RE: [PATCH v2 00/19] crypto: x86 - fix RCU stalls
From: Elliott, Robert (Servers)
Date: Tue Nov 01 2022 - 17:35:15 EST
> -----Original Message-----
> From: Elliott, Robert (Servers) <elliott@xxxxxxx>
> Sent: Wednesday, October 12, 2022 4:59 PM
> To: herbert@xxxxxxxxxxxxxxxxxxx; davem@xxxxxxxxxxxxx;
> tim.c.chen@xxxxxxxxxxxxxxx; ap420073@xxxxxxxxx; ardb@xxxxxxxxxx; linux-
> crypto@xxxxxxxxxxxxxxx; linux-kernel@xxxxxxxxxxxxxxx
> Cc: Elliott, Robert (Servers) <elliott@xxxxxxx>
> Subject: [PATCH v2 00/19] crypto: x86 - fix RCU stalls
>
> This series fixes the RCU stalls triggered by the x86 crypto
> modules discussed in
> https://lore.kernel.org/all/MW5PR84MB18426EBBA3303770A8BC0BDFAB759@MW5PR84
> MB1842.NAMPRD84.PROD.OUTLOOK.COM/
I've instrumented all the x86 crypto modules, including ways to
experiment with different loop sizes. Here are some results with
the hash functions.
Key:
calls = number of kernel_fpu_begin()/end() calls made by the module
cost = number of CPU cycles consumed by those calls (overhead)

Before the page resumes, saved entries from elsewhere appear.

-- ==== Sys2Proof/Machine/Uart.lean ====
section
/-!
DEFINITION. Machine/Uart.lean: the line level: one clock of the transmitter, the receiver and the timeout counter
(`42_uart.md` rules R100 to R103). `bc` is the number of clocks in a bit time. Log entries 7, 8 and 9.
-/

namespace Sys2Proof.Machine

/-- Clocks per bit: `CLK_HZ / 9600`, rounded to nearest (`42_uart.md` rule R101). -/
def bitClocks : Nat := (Config.clkHz + Config.baud / 2) / Config.baud

/-- RX_TIMEOUT converted to clocks (`42_uart.md` rule R103), at least one. -/
def timeoutClocks : Nat := max 1 (Config.clkHz * Config.rxTimeoutMs / 1000)

/-- The ten bits of a character, the first on the line in bit 0: start bit low, eight data bits with the least
significant first, stop bit high (`42_uart.md` rule R100). -/
def characterBits (b : Byte) : BitVec 10 := (1#1 ++ b) ++ 0#1

/-- The TX pin: the bit being sent, or the idle level, high (`42_uart.md` rules R100, R105). -/
def Line.txPin (l : Line) : Bool := if l.txBits = 0 then true else l.txShift.getLsbD 0

/-- The byte moves from the holding register to the shift register (`42_uart.md` rule R101). -/
def startCharacter (b : Byte) (l : Line) : Line :=
  { l with txHold := none, txShift := characterBits b, txBits := 10, txDiv := 0 }

/-- The transmitter between characters: it starts the held byte at once, or idles (`42_uart.md` rule R101). -/
def nextCharacter (l : Line) : Line :=
  match l.txHold with
  | some b => startCharacter b l
  | none => { l with txBits := 0, txDiv := 0 }

/-- One clock of the transmitter (`42_uart.md` rule R101). -/
def txTick (bc : Nat) (l : Line) : Line :=
  if l.txBits = 0 then nextCharacter l
  else if l.txDiv + 1 < bc then { l with txDiv := l.txDiv + 1 }
  else if l.txBits = 1 then nextCharacter l
  else { l with txShift := l.txShift >>> 1, txBits := l.txBits - 1, txDiv := 0 }

/-- What the receiver reports in one clock (`42_uart.md` rule R102). -/
inductive RxReport where
  | nothing
  /-- A good stop bit was sampled: the character is offered to `Arrive`. -/
  | byte (b : Byte)
  /-- A bad stop bit was sampled: the character is dropped. -/
  | framing
  deriving DecidableEq, Repr

/-- The receive shift register after one more data bit, least significant first (`42_uart.md` rule R102). -/
def shiftIn (rx : Bool) (b : Byte) : Byte := (BitVec.ofBool rx ++ b).extractLsb' 1 8

/-- One clock of the receiver, the synchronised RX level being `rx` (`42_uart.md` rule R102). -/
def rxTick (bc : Nat) (rx : Bool) (l : Line) : Line × RxReport :=
  match l.rxFsm with
  | .hunting =>
    if l.rxPrev && !rx then ({ l with rxFsm := .start, rxCount := 0, rxPrev := rx }, .nothing)
    else ({ l with rxPrev := rx }, .nothing)
  | .start =>
    if l.rxCount + 1 < bc / 2 then ({ l with rxCount := l.rxCount + 1, rxPrev := rx }, .nothing)
    else if rx then ({ l with rxFsm := .hunting, rxCount := 0, rxPrev := rx }, .nothing)
    else ({ l with rxFsm := .data, rxCount := 0, rxBits := 0, rxPrev := rx }, .nothing)
  | .data =>
    if l.rxCount + 1 < bc then ({ l with rxCount := l.rxCount + 1, rxPrev := rx }, .nothing)
    else
      ({ l with
          rxFsm := if l.rxBits + 1 < 8 then .data else .stop, rxShift := shiftIn rx l.rxShift, rxBits := l.rxBits + 1,
          rxCount := 0, rxPrev := rx }, .nothing)
  | .stop =>
    if l.rxCount + 1 < bc then ({ l with rxCount := l.rxCount + 1, rxPrev := rx }, .nothing)
    else if rx then ({ l with rxFsm := .hunting, rxCount := 0, rxPrev := rx }, .byte l.rxShift)
    else ({ l with rxFsm := .recover, rxCount := 0, rxPrev := rx }, .framing)
  | .recover =>
    if rx then ({ l with rxFsm := .hunting, rxPrev := rx }, .nothing) else ({ l with rxPrev := rx }, .nothing)

/-- The receiver's report reaches the block: `Arrive(b)`, or `ERR.FERR <- 1` (`42_uart.md` rules R93, R102). -/
def takeReport (r : RxReport) (s : State) : State :=
  match r with
  | .nothing => s
  | .byte b => arrive b s
  | .framing => s.raise errFerr

/-- One clock of the line level but for the timeout: transmitter, receiver, and the end of the event port's
one-clock strobe (`42_uart.md` rules R101, R102; `10_state.md` rule R28). -/
def lineTick (bc : Nat) (rx : Bool) (s : State) : State :=
  let after := rxTick bc rx (txTick bc s.line)
  takeReport after.2 { s with line := { after.1 with evt := none } }

/-- The timeout counter after one more clock: it counts while the sequencer waits with `RXQ` empty and is cleared
otherwise (`42_uart.md` rule R103). -/
def countWait (s : State) : State :=
  { s with line := { s.line with toCount := if s.waiting then s.line.toCount + 1 else 0 } }

/-- The timeout counter has reached its limit `n` in a wait (`42_uart.md` rule R103). -/
def State.waitExpired (n : Nat) (s : State) : Bool := s.waiting && n ≤ s.line.toCount

/-- The timeout counter cleared. -/
def clearWait (s : State) : State := { s with line := { s.line with toCount := 0 } }

end Sys2Proof.Machine
end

maxcycles = number of CPU cycles between those calls in FPU context
bpf = bytes_per_fpu loop size
KiB = bpf expressed in KiB
maxlen = maximum number of bytes per loop via update()
maxlen2 = maximum number of bytes per loop via finup()
This is on a 2.2 GHz Cascade Lake CPU, where each cycle is nominally
0.45 ns. The CPU does not support SHA-NI instructions, so those
results are missing.
Here are the results from a boot with the avx2 bytes_per_fpu values set
to 0 (unlimited - original behavior).
Booting includes:
- processing 2.3 GB of SHA-512 kernel module hashes
- crypto self-tests
- crypto extra self-tests (CONFIG_CRYPTO_MANAGER_EXTRA_TESTS=y)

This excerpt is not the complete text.